## Activity
Only the stretch of the listing below that runs from the line with "u.rd (F.slotStat_pres.cfg 0)" through the line with "(s.mated = true → s.pow.switchOn = false" is to be printed, exactly and with both ends.

## Input records
/-! ### Power (17, 14) -/

/-- R446, R447, R508 to R516, R526, R529: presence, qualification, rails, the auxiliary supply and the ways down. A stop on presence, overvoltage, overcurrent,
ride-through or a rail opens the switch with its cause and takes the rails, memory and every command; a pause and its end lose nothing; the module powers
on from off and off at request.
Rests on the model's choices of log entries 21, 43, 52, 54, 55, 106, 108. -/
def Obligations.PowerSupply : Prop :=
  (∀ s : State, s.pow.auxOn = true → exec .auxPowerOn s = .next s.settle) ∧
  (∀ s : State, s.pow.auxOn = false → ∃ u : State, exec .auxPowerOn s = .next u.settle ∧ u.pow.auxOn = true ∧ u.rd F.msHs_pres = s.rd F.msHs_pres ∧
    u.flashLog = s.flashLog ∧ u.out = s.out ∧ u.pending = s.pending ∧
    (s.pow.switchOn = true → u = { s with regs := u.regs, pow := { s.pow with auxOn := true } }) ∧
    (s.pow.switchOn = false → u.rd F.msHs_state = s.rd F.msHs_pres ∧ u.cmds = [] ∧ u.sec.unlocked = 0 ∧ u.sec.owner = s.sec.owner)) ∧
  (∀ s : State, (s.pow.auxOn = false → exec .auxPowerLoss s = .next s.settle) ∧
    (s.pow.auxOn = true → s.pow.switchOn = true → exec .auxPowerLoss s = .next (State.settle (State.wrB { s with pow := { s.pow with
      auxOn := false } } F.pwStat_onAux false))) ∧
    (s.pow.auxOn = true → s.pow.switchOn = false → ∃ u : State, exec .auxPowerLoss s = .next u.settle ∧ u.cmds = [] ∧ u.pow.railsOn = [] ∧
      u.pow.auxOn = false ∧ u.rd F.msHs_pres = s.rd F.msHs_pres ∧ u.flashLog = s.flashLog)) ∧
  (∀ s : State, (s.mated = true → exec .presenceMated s = .next s.settle) ∧
    (s.mated = false → ∃ u : State, exec .presenceMated s = .next u.settle ∧ u.rd F.msHs_pres = 1 ∧ u.rd F.msHs_state = 1 ∧
      u.rd (F.slotStat_pres.cfg 0) = 1 ∧ u.pow = { s.pow with wanted := true, overV := false } ∧ (s.rdB F.msCfg_attended = true →
        u.rd (F.slotStat_presChg.cfg 0) = 1) ∧ u = { s with regs := u.regs, pow := u.pow, ep := u.ep, out := u.out })) ∧
  (∀ s : State, (s.mated = false ∨ s.pow.switchOn = true ∨ s.rd F.msHs_state ≠ 1 → exec .inputQualified s = .next s.settle) ∧
    (s.mated = true → s.pow.switchOn = false → s.rd F.msHs_state = 1 → s.pow.auxOn = true → exec .inputQualified s =
      .next (State.settle { s.wr F.msHs_state 2 with pow := { s.pow with switchOn := true } }))) ∧
  (∀ (s : State) (k : Fin 7), (s.pow.switchOn = true → s.pow.railsOn.length = k.val → ∃ u : State, exec (.railPowerGood k) s = .next u.settle ∧
      u.pow = { s.pow with railsOn := s.pow.railsOn ++ [k.val] } ∧ u.rd F.msHs_state = 3 ∧ u.rd F.pwStat_onAux = 0 ∧
      u = { s with regs := u.regs, pow := u.pow }) ∧
    (s.pow.switchOn = false ∨ s.pow.railsOn.length ≠ k.val → exec (.railPowerGood k) s = .next s.settle)) ∧
  (∀ (s : State) (code : Nat) (w : Bool), s.pow.railsOn ≠ [] → (s.powerStop code w).pow.railsOn = [] ∧ (s.powerStop code w).boot.stage = 0 ∧
    (s.powerStop code w).ep.linkUp = false ∧ (s.powerStop code w).rdB F.glStatus_ready = false ∧ (s.powerStop code w).rdB F.glStatus_memReady = false ∧
    (s.powerStop code w).rd F.ftDfail_code = code % 2 ^ F.ftDfail_code.w ∧ (s.powerStop code w).pow.powerFail = true ∧
    (s.powerStop code w).pow.marker = (if w then none else some s.now) ∧ (w = false → (s.powerStop code w).flashLog = s.flashLog) ∧
    (∀ e ∈ s.cmds, tget (s.powerStop code w).cmds e.1 = none)) ∧
  (∀ (s : State) (w : Bool), (s.mated = false → exec (.presenceLost w) s = .next s.settle) ∧
    (s.mated = true → s.pow.switchOn = true → s.pow.railsOn ≠ [] → ∃ u : State, exec (.presenceLost w) s = .next u.settle ∧ u.pow.switchOn = false ∧
      u.pow.railsOn = [] ∧ u.rd F.msHs_pres = 0 ∧ u.rd F.msHs_state = 0 ∧ u.rd F.msHs_last = 5 ∧ u.rd F.msHs_trips = (s.rd F.msHs_trips + 1) % 2 ^ 8 ∧
      u.rd F.ftDfail_code = 0x20C ∧ ∀ e ∈ s.cmds, tget u.cmds e.1 = none)) ∧
  (∀ (s : State) (w : Bool), (s.pow.switchOn = false → exec (.inputOvervoltage w) s = .next s.settle ∧ ∀ c, exec (.overcurrentTrip c w) s = .next s.settle) ∧
    (s.pow.switchOn = true → s.pow.railsOn ≠ [] → s.rdB F.msCfg_attended = false →
      exec (.inputOvervoltage w) s = .next (State.settle { (s.powerStop 0x203 w).switchOff 0 1 with pow := { ((s.powerStop 0x203 w).switchOff 0 1).pow with
        overV := true } }) ∧
      ∀ c : Fin 5, 2 ≤ c.val → exec (.overcurrentTrip c w) s = .next (State.settle ((s.powerStop 0x204 w).switchOff 4 c.val)))) ∧
  (∀ (s : State) (st cause : Nat), st < 8 → cause < 16 → (s.switchOff st cause).rd F.msHs_state = st ∧ (s.switchOff st cause).rd F.msHs_last = cause ∧
    (s.switchOff st cause).rd F.msHs_trips = (s.rd F.msHs_trips + 1) % 2 ^ 8 ∧ (s.switchOff st cause).pow = { s.pow with switchOn := false }) ∧
  (∀ s : State, (s.pow.overV = false → exec .overvoltageRecovery s = .next s.settle) ∧
    (s.pow.overV = true → s.mated = true → s.pow.wanted = true → exec .overvoltageRecovery s =
      .next (State.settle (State.wr { s with pow := { s.pow with overV := false } } F.msHs_state 1)))) ∧
  (∀ s : State, s.mated = true → s.pow.railsOn ≠ [] → s.pow.paused = false → ∃ u : State, exec .inputUndervoltage s = .next u.settle ∧
    u.pow = { s.pow with paused := true, pauseAt := s.now, stableUs := 0 } ∧ u.rd F.pwStat_state = 3 ∧ u.rd F.pwStat_inputStable = 0 ∧
    u.rd F.pwEvent_uv = 1 ∧ u.dram.srAll = true ∧ u.rd F.ftLast_code = 0x201 ∧ u.cmds = s.cmds ∧ u.boles = s.boles ∧ u.ctxs = s.ctxs ∧ u.sqs = s.sqs) ∧
  (∀ s : State, s.mated = false ∨ s.pow.railsOn = [] ∨ s.pow.paused = true → exec .inputUndervoltage s = .next s.settle) ∧
  (∀ s : State, s.pow.paused = true → s.nsSince s.pow.pauseAt ≤ s.rideNs → ∃ u : State, exec .inputRecovered s = .next u.settle ∧
    u.pow = { s.pow with paused := false, gatedNs := s.pow.gatedNs + s.nsSince s.pow.pauseAt } ∧
    u.rd F.pwStat_state = (if s.boot.stage = 13 then 2 else 1) ∧ u.rd F.pwEvent_rideOk = 1 ∧ u.rd F.ftLast_code = 0x20E ∧
    (s.rdB F.ckSrcStat_paused = false → u.dram.srAll = false) ∧ u.cmds = s.cmds ∧ u.boles = s.boles ∧ u.ctxs = s.ctxs ∧ u.sqs = s.sqs) ∧
  (∀ (s : State) (w : Bool), (s.pow.paused = false → exec .inputRecovered s = .next s.settle ∧ exec (.rideThroughExpiry w) s = .next s.settle) ∧
    (s.rideNs < s.nsSince s.pow.pauseAt → exec .inputRecovered s = .next s.settle) ∧
    (s.nsSince s.pow.pauseAt < s.rideNs → exec (.rideThroughExpiry w) s = .next s.settle) ∧
    (s.pow.paused = true → s.rideNs ≤ s.nsSince s.pow.pauseAt →
      exec (.rideThroughExpiry w) s = .next (State.settle (State.requalify ((s.powerStop 0x202 w).switchOff 0 6))))) ∧
  (∀ (s : State) (k : Fin 7) (w : Bool), (k.val ∉ s.pow.railsOn → exec (.railFault k w) s = .next s.settle) ∧
    (k.val ∈ s.pow.railsOn → exec (.railFault k w) s = .next (State.settle (State.requalify ((s.powerStop 0x20A w k.val).switchOff 0 6))))) ∧
  (∀ s : State, s.pow.switchOn = true → ∃ u : State, (s.rdB F.msCfg_attended = true → exec .msSlotOff s = .next u.settle) ∧
    (s.boot.stage ≠ 14 → exec .pldmPowerOff s = .next u.settle) ∧ u.pow.switchOn = false ∧ u.pow.wanted = false ∧ u.pow.railsOn = [] ∧
    u.rd F.msHs_state = 0 ∧ u.rd F.msHs_last = 6 ∧ u.boot.stage = 0 ∧ u.rdB F.glStatus_ready = false ∧ u.rd F.ftLast_code = 0xD0C ∧
    ∀ e ∈ s.cmds, tget u.cmds e.1 = none) ∧
  (∀ s : State, (s.pow.switchOn = false ∨ s.rdB F.msCfg_attended = false → exec .msSlotOff s = .next s.settle) ∧
    (s.pow.switchOn = false ∨ s.boot.stage = 14 → exec .pldmPowerOff s = .next s.settle)) ∧
  (∀ s : State, s.pow.switchOn = false → s.pow.auxOn = true → s.mated = true → s.pow.overV = false →
    (s.boot.stage ≠ 14 → exec .pldmPowerOn s = .next (State.settle (State.wr { s with pow := { s.pow with wanted := true } } F.msHs_state 1))) ∧
    ∃ u : State, exec .attnButtonPress s = .next u.settle ∧ u.pow.wanted = true ∧ u.rd F.msHs_state = 1 ∧
      u.rd F.msBtn_presses = (s.rd F.msBtn_presses + 1) % 2 ^ 16 ∧ (s.rdB F.msCfg_attended = true → u.rd (F.slotStat_abp.cfg 0) = 1) ∧
      (s.rdB F.glWake_buttonEn = true → u.rd F.glWake_last = 3) ∧ u.cmds = s.cmds) ∧
  ∀ s : State, (s.pow.switchOn = true → exec .pldmPowerOn s = .next s.settle) ∧
    (s.pow.auxOn = false → s.pow.switchOn = false → exec .attnButtonPress s = .next s.settle ∧ exec .pldmPowerOn s = .next s.settle)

## Exercise result
      u.rd (F.slotStat_pres.cfg 0) = 1 ∧ u.pow = { s.pow with wanted := true, overV := false } ∧ (s.rdB F.msCfg_attended = true →
        u.rd (F.slotStat_presChg.cfg 0) = 1) ∧ u = { s with regs := u.regs, pow := u.pow, ep := u.ep, out := u.out })) ∧
  (∀ s : State, (s.mated = false ∨ s.pow.switchOn = true ∨ s.rd F.msHs_state ≠ 1 → exec .inputQualified s = .next s.settle) ∧
    (s.mated = true → s.pow.switchOn = false → s.rd F.msHs_state = 1 → s.pow.auxOn = true → exec .inputQualified s =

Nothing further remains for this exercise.